Sunrise was dramatic through the clouds. Soon I was heading off on foot, leaving my van near Joss’s house, close to Greendale bridge. My legs already tired from a heavy training schedule. The higher peaks were blanketed in thick cloud. So I reverted to plan B, a new route taking in the lower peaks and a complete circuit of the lake.
The woodland track from Greendale bridge along the stream was edged with primroses, in the far distance the call of a cuckoo. I crossed an ancient packhorse bridge, and started the steep climb to Whin Rigg, views of the famous Wasdale screes opening up as I gained height.
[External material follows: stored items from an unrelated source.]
-- ==== Sys2Proof/Syntax.lean ====
section
/-! DEFINITION. The abstract syntax of Lemquel: one constructor for each row of the opcode table.
A slot operation carries the fields of its slot format (R87 to R101) in a record; an event of the
package carries the subject it concerns and whatever the outside supplies with it. -/

namespace Sys2Proof

/-- The slots of a bundle, in ascending header-bit order (R77). SA and SB share one grid. -/
inductive Slot where
  | ct | sa | sb | ls | va | xf | mx | ec
  deriving DecidableEq, Repr

/-- The guard of a slot: PRED and NEG (R82). -/
structure Guard where
  neg : Bool
  pred : BitVec 3
  deriving DecidableEq, Repr

/-- The guard and the binding-time mark K of the CT, SA, SB and XF slots (R82, R83). -/
structure GK where
  g : Guard
  k : Bool
  deriving DecidableEq, Repr

/-- CT format CN (R87). -/
structure CN where
  gk : GK
  deriving DecidableEq, Repr

/-- CT format CI: IMM10. -/
structure CI where
  gk : GK
  imm : BitVec 10
  deriving DecidableEq, Repr

/-- CT format CB: DISP21. -/
structure CB where
  gk : GK
  disp : BitVec 21
  deriving DecidableEq, Repr

/-- CT format CR: Q, IMM8, B, A. -/
structure CR where
  gk : GK
  q : Bool
  imm : BitVec 8
  b : BitVec 6
  a : BitVec 6
  deriving DecidableEq, Repr

/-- CT format CL: II, LEN, A. -/
structure CL where
  gk : GK
  ii : BitVec 5
  len : BitVec 5
  a : BitVec 6
  deriving DecidableEq, Repr

/-- CT format CS: THR, SEM. -/
structure CS where
  gk : GK
  thr : BitVec 6
  sem : BitVec 8
  deriving DecidableEq, Repr

/-- Scalar format SR (R90): UA, UD, B, A, D. -/
structure SR where
  gk : GK
  ua : Bool
  ud : Bool
  b : BitVec 6
  a : BitVec 6
  d : BitVec 6
  deriving DecidableEq, Repr

/-- Scalar format SI: IMM8, A, D. -/
structure SI where
  gk : GK
  imm : BitVec 8
  a : BitVec 6
  d : BitVec 6
  deriving DecidableEq, Repr

/-- Scalar format SU: IMM14, D. -/
structure SU where
  gk : GK
  imm : BitVec 14
  d : BitVec 6
  deriving DecidableEq, Repr

/-- LS format LO (R93): OFF18 and the common fields. -/
structure LO where
  g : Guard
  off : BitVec 18
  ua : Bool
  q : Bool
  m : BitVec 3
  sc : BitVec 3
  a : BitVec 6
  d : BitVec 6
  deriving DecidableEq, Repr

/-- LS format LB: OFF12, B and the common fields. -/
structure LB where
  g : Guard
  off : BitVec 12
  b : BitVec 6
  ua : Bool
  q : Bool
  m : BitVec 3
  sc : BitVec 3
  a : BitVec 6
  d : BitVec 6
  deriving DecidableEq, Repr

/-- The VA slot (R95). -/
structure VF where
  g : Guard
  sat : Bool
  rm : BitVec 2
  u : Bool
  z : Bool
  m : BitVec 3
  c : BitVec 6
  b : BitVec 6
  a : BitVec 6
  d : BitVec 6
  t : BitVec 3
  deriving DecidableEq, Repr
A snow flurry near the summit, the first of many throughout the morning. The ground was dry, and the cold northerly breeze was refreshing to run in, although I was well wrapped up. Glimpses of the lake between snow showers, soon reaching the summit of Illgill Head. My legs were loosening up, and I was enjoying myself, making good time on the descent to the National Trust car park at the head of the lake. Gorse was in flower, bright yellow, and suddenly the sun came out.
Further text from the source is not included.